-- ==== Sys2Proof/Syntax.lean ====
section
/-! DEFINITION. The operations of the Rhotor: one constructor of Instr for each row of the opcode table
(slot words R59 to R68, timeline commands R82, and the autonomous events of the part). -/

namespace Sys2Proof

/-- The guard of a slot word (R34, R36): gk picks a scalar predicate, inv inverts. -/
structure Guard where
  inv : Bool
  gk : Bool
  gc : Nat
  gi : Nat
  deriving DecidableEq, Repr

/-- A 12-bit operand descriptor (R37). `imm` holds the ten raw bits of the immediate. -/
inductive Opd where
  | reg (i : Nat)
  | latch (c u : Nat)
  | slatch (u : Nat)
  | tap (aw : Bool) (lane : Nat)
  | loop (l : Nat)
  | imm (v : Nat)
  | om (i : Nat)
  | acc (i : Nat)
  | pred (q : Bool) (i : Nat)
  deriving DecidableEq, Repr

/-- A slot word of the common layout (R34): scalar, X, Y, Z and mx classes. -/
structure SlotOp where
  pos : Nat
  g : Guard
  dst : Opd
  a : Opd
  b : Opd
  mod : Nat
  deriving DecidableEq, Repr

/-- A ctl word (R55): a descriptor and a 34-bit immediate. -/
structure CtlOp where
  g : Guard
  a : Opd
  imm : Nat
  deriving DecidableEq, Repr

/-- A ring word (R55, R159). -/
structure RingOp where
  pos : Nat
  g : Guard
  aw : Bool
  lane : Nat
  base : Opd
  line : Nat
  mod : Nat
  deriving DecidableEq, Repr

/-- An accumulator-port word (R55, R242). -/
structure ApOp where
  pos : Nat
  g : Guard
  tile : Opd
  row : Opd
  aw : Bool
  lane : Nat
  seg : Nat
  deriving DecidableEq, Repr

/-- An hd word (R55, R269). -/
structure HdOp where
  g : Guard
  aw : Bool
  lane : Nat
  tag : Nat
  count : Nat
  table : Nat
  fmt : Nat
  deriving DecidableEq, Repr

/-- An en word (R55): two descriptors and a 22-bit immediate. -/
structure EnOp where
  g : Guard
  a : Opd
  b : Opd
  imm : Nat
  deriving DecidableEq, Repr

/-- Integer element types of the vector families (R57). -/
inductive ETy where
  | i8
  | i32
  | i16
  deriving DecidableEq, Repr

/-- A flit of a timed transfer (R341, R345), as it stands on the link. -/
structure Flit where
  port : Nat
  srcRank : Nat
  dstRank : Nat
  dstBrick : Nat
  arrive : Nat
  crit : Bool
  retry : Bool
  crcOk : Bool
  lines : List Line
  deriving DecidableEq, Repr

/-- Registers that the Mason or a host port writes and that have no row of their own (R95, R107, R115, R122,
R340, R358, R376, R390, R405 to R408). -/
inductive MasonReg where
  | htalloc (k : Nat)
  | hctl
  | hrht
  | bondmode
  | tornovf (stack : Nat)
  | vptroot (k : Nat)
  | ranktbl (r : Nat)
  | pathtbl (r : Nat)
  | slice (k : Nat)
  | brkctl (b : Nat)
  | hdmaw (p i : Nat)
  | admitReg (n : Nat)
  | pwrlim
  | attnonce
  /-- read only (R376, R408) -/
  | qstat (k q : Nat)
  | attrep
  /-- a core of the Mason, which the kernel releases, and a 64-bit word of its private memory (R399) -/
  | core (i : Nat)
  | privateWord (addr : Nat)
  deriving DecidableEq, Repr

---+---

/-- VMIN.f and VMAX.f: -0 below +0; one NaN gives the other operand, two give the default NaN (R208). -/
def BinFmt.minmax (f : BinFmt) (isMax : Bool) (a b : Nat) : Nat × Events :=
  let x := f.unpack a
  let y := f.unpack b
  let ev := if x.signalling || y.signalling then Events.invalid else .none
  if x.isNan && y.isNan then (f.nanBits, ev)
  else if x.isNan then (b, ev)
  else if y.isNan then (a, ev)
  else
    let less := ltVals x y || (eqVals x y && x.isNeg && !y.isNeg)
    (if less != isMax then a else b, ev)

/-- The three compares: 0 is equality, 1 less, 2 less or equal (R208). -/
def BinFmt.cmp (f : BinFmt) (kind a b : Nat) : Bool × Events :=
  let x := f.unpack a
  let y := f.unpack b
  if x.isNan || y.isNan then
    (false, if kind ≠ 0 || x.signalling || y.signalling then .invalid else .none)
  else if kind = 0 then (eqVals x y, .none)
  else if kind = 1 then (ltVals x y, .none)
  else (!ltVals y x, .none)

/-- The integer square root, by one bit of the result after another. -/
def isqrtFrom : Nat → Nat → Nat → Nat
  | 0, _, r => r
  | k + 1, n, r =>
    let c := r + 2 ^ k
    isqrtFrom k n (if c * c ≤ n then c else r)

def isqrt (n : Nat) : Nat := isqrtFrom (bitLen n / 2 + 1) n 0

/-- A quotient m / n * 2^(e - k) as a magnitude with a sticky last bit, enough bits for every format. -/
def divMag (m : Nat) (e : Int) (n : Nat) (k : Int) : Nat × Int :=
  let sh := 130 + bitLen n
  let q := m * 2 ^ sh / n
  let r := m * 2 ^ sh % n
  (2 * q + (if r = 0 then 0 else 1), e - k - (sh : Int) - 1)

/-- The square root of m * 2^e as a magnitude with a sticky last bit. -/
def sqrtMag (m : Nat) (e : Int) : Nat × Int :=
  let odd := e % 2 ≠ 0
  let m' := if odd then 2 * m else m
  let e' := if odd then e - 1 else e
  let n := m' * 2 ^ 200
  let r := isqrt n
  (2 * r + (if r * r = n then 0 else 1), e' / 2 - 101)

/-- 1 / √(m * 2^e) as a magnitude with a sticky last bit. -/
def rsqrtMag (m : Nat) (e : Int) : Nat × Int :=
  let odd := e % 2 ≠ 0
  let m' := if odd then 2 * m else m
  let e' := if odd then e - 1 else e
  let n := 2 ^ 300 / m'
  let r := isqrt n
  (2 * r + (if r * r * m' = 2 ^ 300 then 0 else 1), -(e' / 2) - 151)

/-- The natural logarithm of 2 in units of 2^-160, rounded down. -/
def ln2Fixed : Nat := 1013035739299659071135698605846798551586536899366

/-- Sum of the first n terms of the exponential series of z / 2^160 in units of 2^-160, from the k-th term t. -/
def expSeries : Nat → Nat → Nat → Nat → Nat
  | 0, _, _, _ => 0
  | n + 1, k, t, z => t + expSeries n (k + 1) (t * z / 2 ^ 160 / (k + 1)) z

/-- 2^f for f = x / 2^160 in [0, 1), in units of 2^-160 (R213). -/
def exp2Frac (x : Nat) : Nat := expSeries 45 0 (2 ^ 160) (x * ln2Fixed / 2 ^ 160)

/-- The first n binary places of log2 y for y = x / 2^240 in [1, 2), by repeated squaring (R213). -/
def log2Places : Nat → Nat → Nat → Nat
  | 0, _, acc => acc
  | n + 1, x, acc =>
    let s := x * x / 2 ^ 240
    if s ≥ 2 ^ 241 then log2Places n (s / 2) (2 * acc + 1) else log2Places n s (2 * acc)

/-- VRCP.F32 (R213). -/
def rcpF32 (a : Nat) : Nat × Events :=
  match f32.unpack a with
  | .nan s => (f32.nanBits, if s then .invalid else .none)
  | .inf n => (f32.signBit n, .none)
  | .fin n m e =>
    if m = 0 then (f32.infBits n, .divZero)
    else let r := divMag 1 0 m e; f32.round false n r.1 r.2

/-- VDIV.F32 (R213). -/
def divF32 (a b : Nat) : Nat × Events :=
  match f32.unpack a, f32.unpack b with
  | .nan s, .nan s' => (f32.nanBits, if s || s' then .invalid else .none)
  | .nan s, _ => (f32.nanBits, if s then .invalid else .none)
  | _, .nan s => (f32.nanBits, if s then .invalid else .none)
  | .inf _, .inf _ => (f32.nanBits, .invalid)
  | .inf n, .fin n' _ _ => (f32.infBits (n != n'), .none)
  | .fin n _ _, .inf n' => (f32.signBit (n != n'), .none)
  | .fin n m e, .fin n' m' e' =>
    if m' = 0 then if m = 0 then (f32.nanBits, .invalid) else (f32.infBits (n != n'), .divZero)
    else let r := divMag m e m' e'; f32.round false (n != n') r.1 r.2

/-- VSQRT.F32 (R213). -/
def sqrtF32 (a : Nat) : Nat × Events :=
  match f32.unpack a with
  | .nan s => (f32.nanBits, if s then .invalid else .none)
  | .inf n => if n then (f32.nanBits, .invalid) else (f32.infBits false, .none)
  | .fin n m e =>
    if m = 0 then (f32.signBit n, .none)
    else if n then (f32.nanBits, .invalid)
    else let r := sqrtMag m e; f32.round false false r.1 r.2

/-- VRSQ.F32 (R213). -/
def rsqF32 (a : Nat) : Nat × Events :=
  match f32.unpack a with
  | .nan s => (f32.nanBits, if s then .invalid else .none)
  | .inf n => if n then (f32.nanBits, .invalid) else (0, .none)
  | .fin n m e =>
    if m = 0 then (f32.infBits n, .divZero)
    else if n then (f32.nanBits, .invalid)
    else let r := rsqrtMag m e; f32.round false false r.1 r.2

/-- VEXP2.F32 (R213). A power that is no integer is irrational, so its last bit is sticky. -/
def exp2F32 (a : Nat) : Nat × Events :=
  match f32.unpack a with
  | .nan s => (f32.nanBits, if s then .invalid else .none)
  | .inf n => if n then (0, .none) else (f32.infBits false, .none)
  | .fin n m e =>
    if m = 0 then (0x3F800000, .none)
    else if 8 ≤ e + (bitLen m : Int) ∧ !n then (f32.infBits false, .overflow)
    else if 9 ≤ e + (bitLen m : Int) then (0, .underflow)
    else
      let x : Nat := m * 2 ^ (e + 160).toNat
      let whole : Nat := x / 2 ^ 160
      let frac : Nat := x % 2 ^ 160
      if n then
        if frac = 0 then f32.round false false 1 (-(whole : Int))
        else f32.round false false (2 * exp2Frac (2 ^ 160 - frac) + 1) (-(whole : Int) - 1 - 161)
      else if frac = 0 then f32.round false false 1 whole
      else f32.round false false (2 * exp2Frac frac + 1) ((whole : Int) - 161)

---+---

** Exercise objective **
Your answer must be a copy of every line in the data above that holds the string "rsqrtMag".

** Response **
def rsqrtMag (m : Nat) (e : Int) : Nat × Int :=
    else let r := rsqrtMag m e; f32.round false false r.1 r.2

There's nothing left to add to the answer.